Assignment —
From the records below, extract only the lines running from the line with "tb : e.get TB_STATUS_STATE" to the line with "st : e.get (TXG_STATUS_STATE", both lines included, reproducing them exactly.

##### Entries supplied

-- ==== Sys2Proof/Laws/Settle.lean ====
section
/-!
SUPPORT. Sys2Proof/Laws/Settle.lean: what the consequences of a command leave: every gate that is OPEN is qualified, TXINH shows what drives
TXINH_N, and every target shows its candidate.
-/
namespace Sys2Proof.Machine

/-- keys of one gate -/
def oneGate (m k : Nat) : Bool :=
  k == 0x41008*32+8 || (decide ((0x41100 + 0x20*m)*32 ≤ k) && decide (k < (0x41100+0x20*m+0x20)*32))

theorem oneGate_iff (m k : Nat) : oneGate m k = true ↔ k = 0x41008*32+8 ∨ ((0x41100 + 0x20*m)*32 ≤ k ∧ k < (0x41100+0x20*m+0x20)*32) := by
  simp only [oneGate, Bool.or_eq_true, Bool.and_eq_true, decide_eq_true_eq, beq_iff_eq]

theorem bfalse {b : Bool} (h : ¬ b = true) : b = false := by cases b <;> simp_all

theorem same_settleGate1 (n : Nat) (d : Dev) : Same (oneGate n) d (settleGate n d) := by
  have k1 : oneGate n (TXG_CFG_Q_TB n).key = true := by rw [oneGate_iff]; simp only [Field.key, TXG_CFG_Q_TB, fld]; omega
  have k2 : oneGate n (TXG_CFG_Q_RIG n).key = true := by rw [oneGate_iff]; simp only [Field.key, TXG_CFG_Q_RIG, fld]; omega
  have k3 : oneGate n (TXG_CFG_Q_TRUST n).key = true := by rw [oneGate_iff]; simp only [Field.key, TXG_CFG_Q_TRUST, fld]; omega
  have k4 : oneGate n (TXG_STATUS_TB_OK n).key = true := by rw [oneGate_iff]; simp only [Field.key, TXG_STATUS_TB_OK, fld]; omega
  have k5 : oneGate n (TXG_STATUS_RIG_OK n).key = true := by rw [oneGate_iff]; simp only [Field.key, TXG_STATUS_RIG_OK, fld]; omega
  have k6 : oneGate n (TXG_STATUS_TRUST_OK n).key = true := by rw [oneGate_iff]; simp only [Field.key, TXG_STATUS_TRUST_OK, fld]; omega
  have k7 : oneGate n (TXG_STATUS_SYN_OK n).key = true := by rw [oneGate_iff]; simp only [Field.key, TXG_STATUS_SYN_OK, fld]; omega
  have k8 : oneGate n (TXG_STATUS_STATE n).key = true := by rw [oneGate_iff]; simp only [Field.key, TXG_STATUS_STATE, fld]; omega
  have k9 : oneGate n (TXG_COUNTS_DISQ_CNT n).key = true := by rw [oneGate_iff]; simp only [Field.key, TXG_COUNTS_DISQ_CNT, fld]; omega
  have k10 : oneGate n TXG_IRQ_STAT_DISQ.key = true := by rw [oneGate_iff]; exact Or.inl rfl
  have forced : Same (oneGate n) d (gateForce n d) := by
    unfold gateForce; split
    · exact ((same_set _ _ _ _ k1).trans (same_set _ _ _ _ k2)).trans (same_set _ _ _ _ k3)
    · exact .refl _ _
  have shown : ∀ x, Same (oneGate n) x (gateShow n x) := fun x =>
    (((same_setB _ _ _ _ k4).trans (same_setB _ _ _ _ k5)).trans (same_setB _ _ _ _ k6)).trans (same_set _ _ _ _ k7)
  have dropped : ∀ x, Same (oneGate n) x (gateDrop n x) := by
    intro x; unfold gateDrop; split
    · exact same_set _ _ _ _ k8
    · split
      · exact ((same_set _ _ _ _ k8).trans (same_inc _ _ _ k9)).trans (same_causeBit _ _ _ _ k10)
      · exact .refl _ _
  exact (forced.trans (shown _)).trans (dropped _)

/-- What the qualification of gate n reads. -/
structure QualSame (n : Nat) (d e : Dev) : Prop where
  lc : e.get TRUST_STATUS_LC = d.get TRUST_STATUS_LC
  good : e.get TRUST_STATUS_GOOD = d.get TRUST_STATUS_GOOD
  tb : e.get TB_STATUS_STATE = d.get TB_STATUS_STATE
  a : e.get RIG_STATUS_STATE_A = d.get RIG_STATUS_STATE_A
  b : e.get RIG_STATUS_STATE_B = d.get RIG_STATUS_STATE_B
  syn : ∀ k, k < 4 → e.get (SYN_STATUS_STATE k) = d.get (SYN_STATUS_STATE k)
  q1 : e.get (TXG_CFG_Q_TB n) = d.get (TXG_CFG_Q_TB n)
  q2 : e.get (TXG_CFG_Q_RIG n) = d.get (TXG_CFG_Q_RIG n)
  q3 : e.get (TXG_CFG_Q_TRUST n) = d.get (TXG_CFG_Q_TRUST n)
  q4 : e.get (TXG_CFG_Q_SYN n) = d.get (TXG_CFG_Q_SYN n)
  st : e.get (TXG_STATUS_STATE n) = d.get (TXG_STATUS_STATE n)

##########
##### Entries supplied

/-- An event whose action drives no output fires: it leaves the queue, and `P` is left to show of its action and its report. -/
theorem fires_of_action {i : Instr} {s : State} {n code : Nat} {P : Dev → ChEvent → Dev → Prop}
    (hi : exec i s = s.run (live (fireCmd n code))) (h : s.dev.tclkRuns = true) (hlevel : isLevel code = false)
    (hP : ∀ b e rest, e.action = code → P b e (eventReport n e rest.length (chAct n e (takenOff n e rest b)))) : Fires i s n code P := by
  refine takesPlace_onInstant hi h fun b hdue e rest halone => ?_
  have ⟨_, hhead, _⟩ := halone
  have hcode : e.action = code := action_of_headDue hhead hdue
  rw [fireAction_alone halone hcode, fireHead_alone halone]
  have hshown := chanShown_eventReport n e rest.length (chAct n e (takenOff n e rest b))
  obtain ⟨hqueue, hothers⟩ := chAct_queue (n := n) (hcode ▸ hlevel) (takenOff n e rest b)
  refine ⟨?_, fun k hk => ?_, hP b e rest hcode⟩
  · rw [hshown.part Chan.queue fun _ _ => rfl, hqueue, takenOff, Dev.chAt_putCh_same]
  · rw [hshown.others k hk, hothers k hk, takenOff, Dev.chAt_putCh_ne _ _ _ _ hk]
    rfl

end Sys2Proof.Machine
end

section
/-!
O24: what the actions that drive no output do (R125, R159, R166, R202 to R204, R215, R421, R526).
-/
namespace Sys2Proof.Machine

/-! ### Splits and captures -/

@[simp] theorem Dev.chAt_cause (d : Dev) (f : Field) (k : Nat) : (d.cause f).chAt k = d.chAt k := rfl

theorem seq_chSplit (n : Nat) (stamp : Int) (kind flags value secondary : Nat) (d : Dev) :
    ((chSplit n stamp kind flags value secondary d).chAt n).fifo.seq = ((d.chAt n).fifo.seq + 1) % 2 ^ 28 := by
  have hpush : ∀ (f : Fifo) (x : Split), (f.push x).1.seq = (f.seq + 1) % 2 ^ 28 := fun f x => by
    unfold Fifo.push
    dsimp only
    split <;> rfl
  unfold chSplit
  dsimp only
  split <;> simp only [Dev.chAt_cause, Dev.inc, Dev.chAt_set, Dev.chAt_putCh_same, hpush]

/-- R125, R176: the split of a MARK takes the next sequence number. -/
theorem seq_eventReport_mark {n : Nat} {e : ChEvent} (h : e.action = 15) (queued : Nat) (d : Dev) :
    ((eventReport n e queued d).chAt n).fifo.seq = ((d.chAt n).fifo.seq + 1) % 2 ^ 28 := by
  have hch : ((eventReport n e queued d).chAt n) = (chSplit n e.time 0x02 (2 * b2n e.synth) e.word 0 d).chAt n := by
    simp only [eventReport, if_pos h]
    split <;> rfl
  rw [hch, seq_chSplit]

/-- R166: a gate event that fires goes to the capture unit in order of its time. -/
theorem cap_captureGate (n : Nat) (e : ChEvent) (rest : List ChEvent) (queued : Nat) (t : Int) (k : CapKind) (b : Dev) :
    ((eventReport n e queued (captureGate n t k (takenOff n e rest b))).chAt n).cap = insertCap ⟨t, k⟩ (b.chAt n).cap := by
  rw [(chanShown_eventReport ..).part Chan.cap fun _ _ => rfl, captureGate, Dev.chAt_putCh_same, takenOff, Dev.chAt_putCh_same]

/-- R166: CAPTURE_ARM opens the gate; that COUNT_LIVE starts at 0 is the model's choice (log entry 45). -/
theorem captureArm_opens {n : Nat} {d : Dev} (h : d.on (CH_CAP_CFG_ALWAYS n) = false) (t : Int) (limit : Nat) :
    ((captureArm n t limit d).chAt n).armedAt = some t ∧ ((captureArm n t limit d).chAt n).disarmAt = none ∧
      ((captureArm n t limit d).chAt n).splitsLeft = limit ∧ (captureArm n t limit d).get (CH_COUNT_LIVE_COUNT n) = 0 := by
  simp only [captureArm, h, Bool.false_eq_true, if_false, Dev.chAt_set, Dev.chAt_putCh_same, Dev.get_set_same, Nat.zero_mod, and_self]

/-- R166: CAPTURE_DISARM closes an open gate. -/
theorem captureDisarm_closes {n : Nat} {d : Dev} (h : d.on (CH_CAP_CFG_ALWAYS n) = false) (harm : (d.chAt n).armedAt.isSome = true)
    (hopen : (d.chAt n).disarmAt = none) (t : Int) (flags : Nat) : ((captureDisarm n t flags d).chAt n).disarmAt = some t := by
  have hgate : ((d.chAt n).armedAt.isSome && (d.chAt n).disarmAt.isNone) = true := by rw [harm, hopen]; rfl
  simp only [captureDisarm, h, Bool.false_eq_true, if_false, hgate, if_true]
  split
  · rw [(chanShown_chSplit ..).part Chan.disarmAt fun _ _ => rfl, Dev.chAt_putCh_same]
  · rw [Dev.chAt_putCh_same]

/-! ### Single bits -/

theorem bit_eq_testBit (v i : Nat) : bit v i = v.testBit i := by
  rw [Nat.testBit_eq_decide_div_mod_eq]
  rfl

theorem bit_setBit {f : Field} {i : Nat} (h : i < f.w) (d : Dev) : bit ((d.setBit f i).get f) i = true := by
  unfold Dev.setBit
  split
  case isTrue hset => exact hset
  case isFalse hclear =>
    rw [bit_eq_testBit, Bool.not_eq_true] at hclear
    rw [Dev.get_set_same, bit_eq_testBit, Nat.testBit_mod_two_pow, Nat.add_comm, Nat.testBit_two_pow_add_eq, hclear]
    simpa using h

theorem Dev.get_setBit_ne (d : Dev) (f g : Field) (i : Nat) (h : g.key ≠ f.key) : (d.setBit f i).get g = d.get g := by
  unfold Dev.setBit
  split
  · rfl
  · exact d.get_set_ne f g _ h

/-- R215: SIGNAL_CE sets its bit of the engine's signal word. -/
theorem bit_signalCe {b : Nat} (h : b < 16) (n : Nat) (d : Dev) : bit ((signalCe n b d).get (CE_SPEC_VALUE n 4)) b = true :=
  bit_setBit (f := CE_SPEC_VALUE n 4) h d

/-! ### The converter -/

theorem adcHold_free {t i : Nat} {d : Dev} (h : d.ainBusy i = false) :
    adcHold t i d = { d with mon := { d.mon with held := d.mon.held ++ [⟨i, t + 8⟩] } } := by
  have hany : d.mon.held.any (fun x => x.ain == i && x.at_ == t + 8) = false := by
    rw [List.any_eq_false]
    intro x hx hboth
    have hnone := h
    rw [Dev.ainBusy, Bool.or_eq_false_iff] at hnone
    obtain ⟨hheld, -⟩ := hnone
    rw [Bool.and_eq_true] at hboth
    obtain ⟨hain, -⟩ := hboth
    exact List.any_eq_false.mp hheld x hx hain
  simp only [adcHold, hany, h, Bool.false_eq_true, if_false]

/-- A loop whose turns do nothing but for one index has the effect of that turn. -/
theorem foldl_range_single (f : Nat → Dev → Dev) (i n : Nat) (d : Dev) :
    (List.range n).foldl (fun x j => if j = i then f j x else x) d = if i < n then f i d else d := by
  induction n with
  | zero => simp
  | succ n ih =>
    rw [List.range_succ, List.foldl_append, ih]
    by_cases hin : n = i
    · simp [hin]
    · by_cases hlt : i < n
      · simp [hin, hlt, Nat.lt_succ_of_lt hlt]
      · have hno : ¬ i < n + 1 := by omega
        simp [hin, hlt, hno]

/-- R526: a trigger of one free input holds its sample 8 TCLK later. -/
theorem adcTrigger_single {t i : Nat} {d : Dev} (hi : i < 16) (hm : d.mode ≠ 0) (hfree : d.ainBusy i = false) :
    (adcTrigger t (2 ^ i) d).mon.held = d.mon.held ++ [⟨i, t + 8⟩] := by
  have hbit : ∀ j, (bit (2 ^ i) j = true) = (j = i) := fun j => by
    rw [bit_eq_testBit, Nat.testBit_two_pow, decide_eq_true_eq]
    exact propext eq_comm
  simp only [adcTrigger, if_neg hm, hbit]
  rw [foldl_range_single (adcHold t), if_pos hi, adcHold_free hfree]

##########

Result for this exercise —
  tb : e.get TB_STATUS_STATE = d.get TB_STATUS_STATE
  a : e.get RIG_STATUS_STATE_A = d.get RIG_STATUS_STATE_A
  b : e.get RIG_STATUS_STATE_B = d.get RIG_STATUS_STATE_B
  syn : ∀ k, k < 4 → e.get (SYN_STATUS_STATE k) = d.get (SYN_STATUS_STATE k)
  q1 : e.get (TXG_CFG_Q_TB n) = d.get (TXG_CFG_Q_TB n)
  q2 : e.get (TXG_CFG_Q_RIG n) = d.get (TXG_CFG_Q_RIG n)
  q3 : e.get (TXG_CFG_Q_TRUST n) = d.get (TXG_CFG_Q_TRUST n)
  q4 : e.get (TXG_CFG_Q_SYN n) = d.get (TXG_CFG_Q_SYN n)
  st : e.get (TXG_STATUS_STATE n) = d.get (TXG_STATUS_STATE n)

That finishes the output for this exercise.